◆ Assigned task ◆
In the data below, one line contains "SUPPORT. Laws/Keeps.lean: what" and a later one contains "def putLoads (s". Print both, with every line between them, exactly and alone.

◆ Data records ◆
* * *

-- ==== Sys2Proof/Laws/Keeps.lean ====
section
/-!
SUPPORT. Laws/Keeps.lean: what every operation keeps: the queue of waiting commands, and the invariant of Safety.lean. Here the relation and its leaves.
-/
namespace Sys2Proof.Machine

open Sys2Proof.Safety

/-- From `s` to `t` the queue stays as it is and the invariant is kept. -/
def Keeps (s t : State) : Prop := t.pending = s.pending ∧ (Inv s → Inv t)

/-! ## One field of the state put in place -/

/-- The state with `free` put in place. -/
def putFree (s : State) (v : Nat) : State := { s with free := v }
/-- The state with `dt` put in place. -/
def putDt (s : State) (v : Nat) : State := { s with dt := v }
/-- The state with `site` put in place. -/
def putSite (s : State) (v : Site) : State := { s with site := v }
/-- The state with `ports` put in place. -/
def putPorts (s : State) (v : Table HostPort) : State := { s with ports := v }
/-- The state with `parts` put in place. -/
def putParts (s : State) (v : Table Partition) : State := { s with parts := v }
/-- The state with `contents` put in place. -/
def putContents (s : State) (v : Table Content) : State := { s with contents := v }
/-- The state with `nextContent` put in place. -/
def putNextContent (s : State) (v : Nat) : State := { s with nextContent := v }
/-- The state with `models` put in place. -/
def putModels (s : State) (v : Table ModelSlot) : State := { s with models := v }
/-- The state with `loads` put in place. -/
def putLoads (s : State) (v : List ModelLoad) : State := { s with loads := v }
/-- The state with `nextLoad` put in place. -/
def putNextLoad (s : State) (v : Nat) : State := { s with nextLoad := v }
/-- The state with `pipes` put in place. -/
def putPipes (s : State) (v : Table Pipeline) : State := { s with pipes := v }
/-- The state with `streams` put in place. -/
def putStreams (s : State) (v : Table Stream) : State := { s with streams := v }
/-- The state with `branches` put in place. -/
def putBranches (s : State) (v : Table Branch) : State := { s with branches := v }
/-- The state with `attachSeq` put in place. -/
def putAttachSeq (s : State) (v : Nat) : State := { s with attachSeq := v }
/-- The state with `tiles` put in place. -/
def putTiles (s : State) (v : Table Tile) : State := { s with tiles := v }
/-- The state with `flanks` put in place. -/
def putFlanks (s : State) (v : Table Flank) : State := { s with flanks := v }
/-- The state with `pages` put in place. -/
def putPages (s : State) (v : PageService) : State := { s with pages := v }
/-- The state with `journal` put in place. -/
def putJournal (s : State) (v : Journal) : State := { s with journal := v }
/-- The state with `feeders` put in place. -/
def putFeeders (s : State) (v : Table Feeder) : State := { s with feeders := v }
/-- The state with `ops` put in place. -/
def putOps (s : State) (v : List Operation) : State := { s with ops := v }
/-- The state with `nextOp` put in place. -/
def putNextOp (s : State) (v : Nat) : State := { s with nextOp := v }
/-- The state with `barriers` put in place. -/
def putBarriers (s : State) (v : Table Barrier) : State := { s with barriers := v }
/-- The state with `store` put in place. -/
def putStore (s : State) (v : List Host.Cell) : State := { s with store := v }
/-- The state with `fabric` put in place. -/
def putFabric (s : State) (v : Fabric) : State := { s with fabric := v }
/-- The state with `mem` put in place. -/
def putMem (s : State) (v : Memory) : State := { s with mem := v }
/-- The state with `audio` put in place. -/
def putAudio (s : State) (v : Audio) : State := { s with audio := v }
/-- The state with `power` put in place. -/
def putPower (s : State) (v : Power) : State := { s with power := v }
/-- The state with `boot` put in place. -/
def putBoot (s : State) (v : Boot) : State := { s with boot := v }
/-- The state with `mgmt` put in place. -/
def putMgmt (s : State) (v : Mgmt) : State := { s with mgmt := v }
/-- The state with `pins` put in place. -/
def putPins (s : State) (v : Pins) : State := { s with pins := v }

theorem putFree_fold (s : State) (v : Nat) : ({ s with free := v } : State) = putFree s v := rfl
theorem putDt_fold (s : State) (v : Nat) : ({ s with dt := v } : State) = putDt s v := rfl
theorem putSite_fold (s : State) (v : Site) : ({ s with site := v } : State) = putSite s v := rfl
theorem putPorts_fold (s : State) (v : Table HostPort) : ({ s with ports := v } : State) = putPorts s v := rfl
theorem putParts_fold (s : State) (v : Table Partition) : ({ s with parts := v } : State) = putParts s v := rfl
theorem putContents_fold (s : State) (v : Table Content) : ({ s with contents := v } : State) = putContents s v := rfl
theorem putNextContent_fold (s : State) (v : Nat) : ({ s with nextContent := v } : State) = putNextContent s v := rfl
theorem putModels_fold (s : State) (v : Table ModelSlot) : ({ s with models := v } : State) = putModels s v := rfl
theorem putLoads_fold (s : State) (v : List ModelLoad) : ({ s with loads := v } : State) = putLoads s v := rfl
theorem putNextLoad_fold (s : State) (v : Nat) : ({ s with nextLoad := v } : State) = putNextLoad s v := rfl
theorem putPipes_fold (s : State) (v : Table Pipeline) : ({ s with pipes := v } : State) = putPipes s v := rfl
theorem putStreams_fold (s : State) (v : Table Stream) : ({ s with streams := v } : State) = putStreams s v := rfl
theorem putBranches_fold (s : State) (v : Table Branch) : ({ s with branches := v } : State) = putBranches s v := rfl
theorem putAttachSeq_fold (s : State) (v : Nat) : ({ s with attachSeq := v } : State) = putAttachSeq s v := rfl
theorem putTiles_fold (s : State) (v : Table Tile) : ({ s with tiles := v } : State) = putTiles s v := rfl
theorem putFlanks_fold (s : State) (v : Table Flank) : ({ s with flanks := v } : State) = putFlanks s v := rfl
theorem putPages_fold (s : State) (v : PageService) : ({ s with pages := v } : State) = putPages s v := rfl
theorem putJournal_fold (s : State) (v : Journal) : ({ s with journal := v } : State) = putJournal s v := rfl
theorem putFeeders_fold (s : State) (v : Table Feeder) : ({ s with feeders := v } : State) = putFeeders s v := rfl
theorem putOps_fold (s : State) (v : List Operation) : ({ s with ops := v } : State) = putOps s v := rfl
theorem putNextOp_fold (s : State) (v : Nat) : ({ s with nextOp := v } : State) = putNextOp s v := rfl
theorem putBarriers_fold (s : State) (v : Table Barrier) : ({ s with barriers := v } : State) = putBarriers s v := rfl
theorem putStore_fold (s : State) (v : List Host.Cell) : ({ s with store := v } : State) = putStore s v := rfl
theorem putFabric_fold (s : State) (v : Fabric) : ({ s with fabric := v } : State) = putFabric s v := rfl
theorem putMem_fold (s : State) (v : Memory) : ({ s with mem := v } : State) = putMem s v := rfl
theorem putAudio_fold (s : State) (v : Audio) : ({ s with audio := v } : State) = putAudio s v := rfl
theorem putPower_fold (s : State) (v : Power) : ({ s with power := v } : State) = putPower s v := rfl
theorem putBoot_fold (s : State) (v : Boot) : ({ s with boot := v } : State) = putBoot s v := rfl
theorem putMgmt_fold (s : State) (v : Mgmt) : ({ s with mgmt := v } : State) = putMgmt s v := rfl
theorem putPins_fold (s : State) (v : Pins) : ({ s with pins := v } : State) = putPins s v := rfl

namespace Keeps

theorem refl (s : State) : Keeps s s := ⟨rfl, id⟩

theorem trans {s t u : State} (h : Keeps s t) (g : Keeps t u) : Keeps s u := ⟨g.1.trans h.1, fun i => g.2 (h.2 i)⟩

/-- A change of fields the invariant does not read. -/
theorem same {s t : State} (hp : t.pending = s.pending) (h : Inv s = Inv t) : Keeps s t := ⟨hp, fun i => h ▸ i⟩

theorem foldl {α : Type} {b s : State} {f : State → α → State} {xs : List α} (h₀ : Keeps b s) (hf : ∀ s a, Keeps s (f s a)) : Keeps b (xs.foldl f s) := by
  induction xs generalizing s with
  | nil => exact h₀
  | cons x xs ih => exact ih (h₀.trans (hf s x))

theorem foldlFst {α β : Type} {b : State} {f : State × β → α → State × β} {xs : List α} {a : State × β} (h₀ : Keeps b a.1) (hf : ∀ a x, Keeps a.1 (f a x).1) :
    Keeps b (xs.foldl f a).1 := by
  induction xs generalizing a with
  | nil => exact h₀
  | cons x xs ih => exact ih (h₀.trans (hf a x))

/-- The state of a result that has been taken apart. -/
theorem snd {α : Type} {b u : State} {p : α × State} {x : α} (e : p = (x, u)) (h : Keeps b p.2) : Keeps b u := by
  rw [e] at h
  exact h

theorem ports {b s : State} {v : Table HostPort} (h₀ : Keeps b s) (h : Table.wf {} s.ports = true → Table.wf {} v = true) : Keeps b (putPorts s v) :=
  h₀.trans ⟨rfl, fun ⟨a, b, c, d⟩ => ⟨a, b, c, { d with ports := h d.ports }⟩⟩

theorem parts {b s : State} {v : Table Partition} (h₀ : Keeps b s) (h : Table.wf {} s.parts = true → Table.wf {} v = true) : Keeps b (putParts s v) :=
  h₀.trans ⟨rfl, fun ⟨a, b, c, d⟩ => ⟨a, b, c, { d with parts := h d.parts }⟩⟩

theorem contents {b s : State} {v : Table Content} (h₀ : Keeps b s) (h : Table.wf {} s.contents = true → Table.wf {} v = true) : Keeps b (putContents s v) :=
  h₀.trans ⟨rfl, fun ⟨a, b, c, d⟩ => ⟨a, b, c, { d with contents := h d.contents }⟩⟩

theorem models {b s : State} {v : Table ModelSlot} (h₀ : Keeps b s) (h : Table.wf {} s.models = true → Table.wf {} v = true) : Keeps b (putModels s v) :=
  h₀.trans ⟨rfl, fun ⟨a, b, c, d⟩ => ⟨a, b, c, { d with models := h d.models }⟩⟩

theorem pipes {b s : State} {v : Table Pipeline} (h₀ : Keeps b s) (h : Table.wf {} s.pipes = true → Table.wf {} v = true) : Keeps b (putPipes s v) :=
  h₀.trans ⟨rfl, fun ⟨a, b, c, d⟩ => ⟨a, b, c, { d with pipes := h d.pipes }⟩⟩

theorem streams {b s : State} {v : Table Stream} (h₀ : Keeps b s) (h : Table.wf {} s.streams = true → Table.wf {} v = true) : Keeps b (putStreams s v) :=
  h₀.trans ⟨rfl, fun ⟨a, b, c, d⟩ => ⟨a, b, c, { d with streams := h d.streams }⟩⟩

theorem branches {b s : State} {v : Table Branch} (h₀ : Keeps b s) (h : Table.wf {} s.branches = true → Table.wf {} v = true) : Keeps b (putBranches s v) :=
  h₀.trans ⟨rfl, fun ⟨a, b, c, d⟩ => ⟨a, b, c, { d with branches := h d.branches }⟩⟩

theorem tiles {b s : State} {v : Table Tile} (h₀ : Keeps b s) (h : Table.sortedFrom 0 s.tiles = true → Table.sortedFrom 0 v = true) : Keeps b (putTiles s v) :=
  h₀.trans ⟨rfl, fun ⟨a, b, c, d⟩ => ⟨a, b, c, { d with tiles := h d.tiles }⟩⟩

theorem flanks {b s : State} {v : Table Flank} (h₀ : Keeps b s) (h : Table.wf {} s.flanks = true → Table.wf {} v = true) : Keeps b (putFlanks s v) :=
  h₀.trans ⟨rfl, fun ⟨a, b, c, d⟩ => ⟨a, b, c, { d with flanks := h d.flanks }⟩⟩

theorem feeders {b s : State} {v : Table Feeder} (h₀ : Keeps b s) (h : Table.wf {} s.feeders = true → Table.wf {} v = true) : Keeps b (putFeeders s v) :=
  h₀.trans ⟨rfl, fun ⟨a, b, c, d⟩ => ⟨a, b, c, { d with feeders := h d.feeders }⟩⟩

theorem barriers {b s : State} {v : Table Barrier} (h₀ : Keeps b s) (h : Table.wf {} s.barriers = true → Table.wf {} v = true) : Keeps b (putBarriers s v) :=
  h₀.trans ⟨rfl, fun ⟨a, b, c, d⟩ => ⟨a, b, c, { d with barriers := h d.barriers }⟩⟩

theorem pages {b s : State} {v : PageService} (h₀ : Keeps b s) (h : Table.wf {} s.pages.pages = true → Table.wf {} v.pages = true)
    (g : Table.wf {} s.pages.dir = true → Table.wf {} v.dir = true) : Keeps b (putPages s v) :=
  h₀.trans ⟨rfl, fun ⟨a, b, c, d⟩ => ⟨a, b, c, { d with pages := h d.pages, dir := g d.dir }⟩⟩

theorem fabric {b s : State} {v : Fabric} (h₀ : Keeps b s) (hl : Table.wf {} s.fabric.links = true → Table.wf {} v.links = true)
    (hr : Table.wf {} s.fabric.routes = true → Table.wf {} v.routes = true) (hw : Table.wf {} s.fabric.windows = true → Table.wf {} v.windows = true)
    (hn : Table.wf {} s.fabric.netifs = true → Table.wf {} v.netifs = true) : Keeps b (putFabric s v) :=
  h₀.trans ⟨rfl, fun ⟨a, b, c, d⟩ => ⟨a, b, c, { d with links := hl d.links, routes := hr d.routes, windows := hw d.windows, netifs := hn d.netifs }⟩⟩

theorem audio {b s : State} {v : Audio} (h₀ : Keeps b s) (hp : Table.wf {} s.audio.ports = true → Table.wf {} v.ports = true)
    (hi : Table.wf {} s.audio.inputs = true → Table.wf {} v.inputs = true) (ho : Table.wf {} s.audio.outputs = true → Table.wf {} v.outputs = true) :
    Keeps b (putAudio s v) :=
  h₀.trans ⟨rfl, fun ⟨a, b, c, d⟩ => ⟨a, b, c, { d with tdm := hp d.tdm, inputs := hi d.inputs, outputs := ho d.outputs }⟩⟩

theorem mgmt {b s : State} {v : Mgmt} (h₀ : Keeps b s) (hm : Table.wf {} s.mgmt.media = true → Table.wf {} v.media = true)
    (hs : Table.wf {} s.mgmt.sensors = true → Table.wf {} v.sensors = true) : Keeps b (putMgmt s v) :=
  h₀.trans ⟨rfl, fun ⟨a, b, c, d⟩ => ⟨a, b, c, { d with media := hm d.media, watches := hs d.watches }⟩⟩

theorem mem {b s : State} {v : Memory} (h₀ : Keeps b s) (hm : s.mem.wf = true → v.wf = true) (hc : Table.wf {} s.mem.channels = true → Table.wf {} v.channels = true)
    (hs : Table.wf {} s.mem.stackRegs = true → Table.wf {} v.stackRegs = true) : Keeps b (putMem s v) :=
  h₀.trans ⟨rfl, fun ⟨a, b, c, d⟩ => ⟨a, ⟨hm b.1, b.2⟩, c, { d with channels := hc d.channels, stackRegs := hs d.stackRegs }⟩⟩

theorem store {b s : State} {v : List Host.Cell} (h₀ : Keeps b s) (h : Table.wf 0#8 s.store = true → Table.wf 0#8 v = true) : Keeps b (putStore s v) :=
  h₀.trans ⟨rfl, fun ⟨a, b, c, d⟩ => ⟨a, ⟨b.1, h b.2⟩, c, { d with }⟩⟩

/-- A power state that follows from one within R562, R563 and R567. -/
theorem power {b s : State} {v : Power} (h₀ : Keeps b s) (hg : GovernorOk s.power → GovernorOk v) (hh : s.power.history.length ≤ 1000 → v.history.length ≤ 1000)
    (hs : Table.wf {} s.power.sensors = true → Table.wf {} v.sensors = true) : Keeps b (putPower s v) :=
  h₀.trans ⟨rfl, fun ⟨a, b, c, d⟩ => ⟨hg a, b, ⟨c.1, hh c.2.1, c.2.2⟩, { d with sensors := hs d.sensors }⟩⟩

theorem journal {b s : State} {v : Journal} (h₀ : Keeps b s) (h : s.journal.entries.length ≤ 4096 → v.entries.length ≤ 4096) : Keeps b (putJournal s v) :=
  h₀.trans ⟨rfl, fun ⟨a, b, c, d⟩ => ⟨a, b, ⟨h c.1, c.2⟩, { d with }⟩⟩

theorem dt {b s : State} {v : Nat} (h₀ : Keeps b s) (h : v < 2 ^ 64) : Keeps b (putDt s v) :=
  h₀.trans ⟨rfl, fun ⟨a, b, c, d⟩ => ⟨a, b, ⟨c.1, c.2.1, c.2.2.1, h⟩, { d with }⟩⟩

theorem pins {b s : State} {v : Pins} (h₀ : Keeps b s) (h : s.pins.cells < 2 ^ 156 → v.cells < 2 ^ 156) : Keeps b (putPins s v) :=
  h₀.trans ⟨rfl, fun ⟨a, b, c, d⟩ => ⟨a, b, ⟨c.1, c.2.1, h c.2.2.1, c.2.2.2⟩, { d with }⟩⟩

theorem boot {b s : State} {v : Boot} (h₀ : Keeps b s) : Keeps b (putBoot s v) :=
  h₀.trans ⟨rfl, fun ⟨a, b, c, d⟩ => ⟨a, b, c, { d with }⟩⟩
theorem ops {b s : State} {v : List Operation} (h₀ : Keeps b s) : Keeps b (putOps s v) :=
  h₀.trans ⟨rfl, fun ⟨a, b, c, d⟩ => ⟨a, b, c, { d with }⟩⟩
theorem loads {b s : State} {v : List ModelLoad} (h₀ : Keeps b s) : Keeps b (putLoads s v) :=
  h₀.trans ⟨rfl, fun ⟨a, b, c, d⟩ => ⟨a, b, c, { d with }⟩⟩
theorem nextOp {b s : State} {v : Nat} (h₀ : Keeps b s) : Keeps b (putNextOp s v) :=
  h₀.trans ⟨rfl, fun ⟨a, b, c, d⟩ => ⟨a, b, c, { d with }⟩⟩
theorem nextLoad {b s : State} {v : Nat} (h₀ : Keeps b s) : Keeps b (putNextLoad s v) :=
  h₀.trans ⟨rfl, fun ⟨a, b, c, d⟩ => ⟨a, b, c, { d with }⟩⟩
theorem nextContent {b s : State} {v : Nat} (h₀ : Keeps b s) : Keeps b (putNextContent s v) :=
  h₀.trans ⟨rfl, fun ⟨a, b, c, d⟩ => ⟨a, b, c, { d with }⟩⟩
theorem attachSeq {b s : State} {v : Nat} (h₀ : Keeps b s) : Keeps b (putAttachSeq s v) :=
  h₀.trans ⟨rfl, fun ⟨a, b, c, d⟩ => ⟨a, b, c, { d with }⟩⟩
theorem free {b s : State} {v : Nat} (h₀ : Keeps b s) : Keeps b (putFree s v) :=
  h₀.trans ⟨rfl, fun ⟨a, b, c, d⟩ => ⟨a, b, c, { d with }⟩⟩
theorem site {b s : State} {v : Site} (h₀ : Keeps b s) : Keeps b (putSite s v) :=
  h₀.trans ⟨rfl, fun ⟨a, b, c, d⟩ => ⟨a, b, c, { d with }⟩⟩

end Keeps

end Sys2Proof.Machine
end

* * *

◆ Written answer ◆
SUPPORT. Laws/Keeps.lean: what every operation keeps: the queue of waiting commands, and the invariant of Safety.lean. Here the relation and its leaves.
-/
namespace Sys2Proof.Machine

open Sys2Proof.Safety

/-- From `s` to `t` the queue stays as it is and the invariant is kept. -/
def Keeps (s t : State) : Prop := t.pending = s.pending ∧ (Inv s → Inv t)

/-! ## One field of the state put in place -/

/-- The state with `free` put in place. -/
def putFree (s : State) (v : Nat) : State := { s with free := v }
/-- The state with `dt` put in place. -/
def putDt (s : State) (v : Nat) : State := { s with dt := v }
/-- The state with `site` put in place. -/
def putSite (s : State) (v : Site) : State := { s with site := v }
/-- The state with `ports` put in place. -/
def putPorts (s : State) (v : Table HostPort) : State := { s with ports := v }
/-- The state with `parts` put in place. -/
def putParts (s : State) (v : Table Partition) : State := { s with parts := v }
/-- The state with `contents` put in place. -/
def putContents (s : State) (v : Table Content) : State := { s with contents := v }
/-- The state with `nextContent` put in place. -/
def putNextContent (s : State) (v : Nat) : State := { s with nextContent := v }
/-- The state with `models` put in place. -/
def putModels (s : State) (v : Table ModelSlot) : State := { s with models := v }
/-- The state with `loads` put in place. -/
def putLoads (s : State) (v : List ModelLoad) : State := { s with loads := v }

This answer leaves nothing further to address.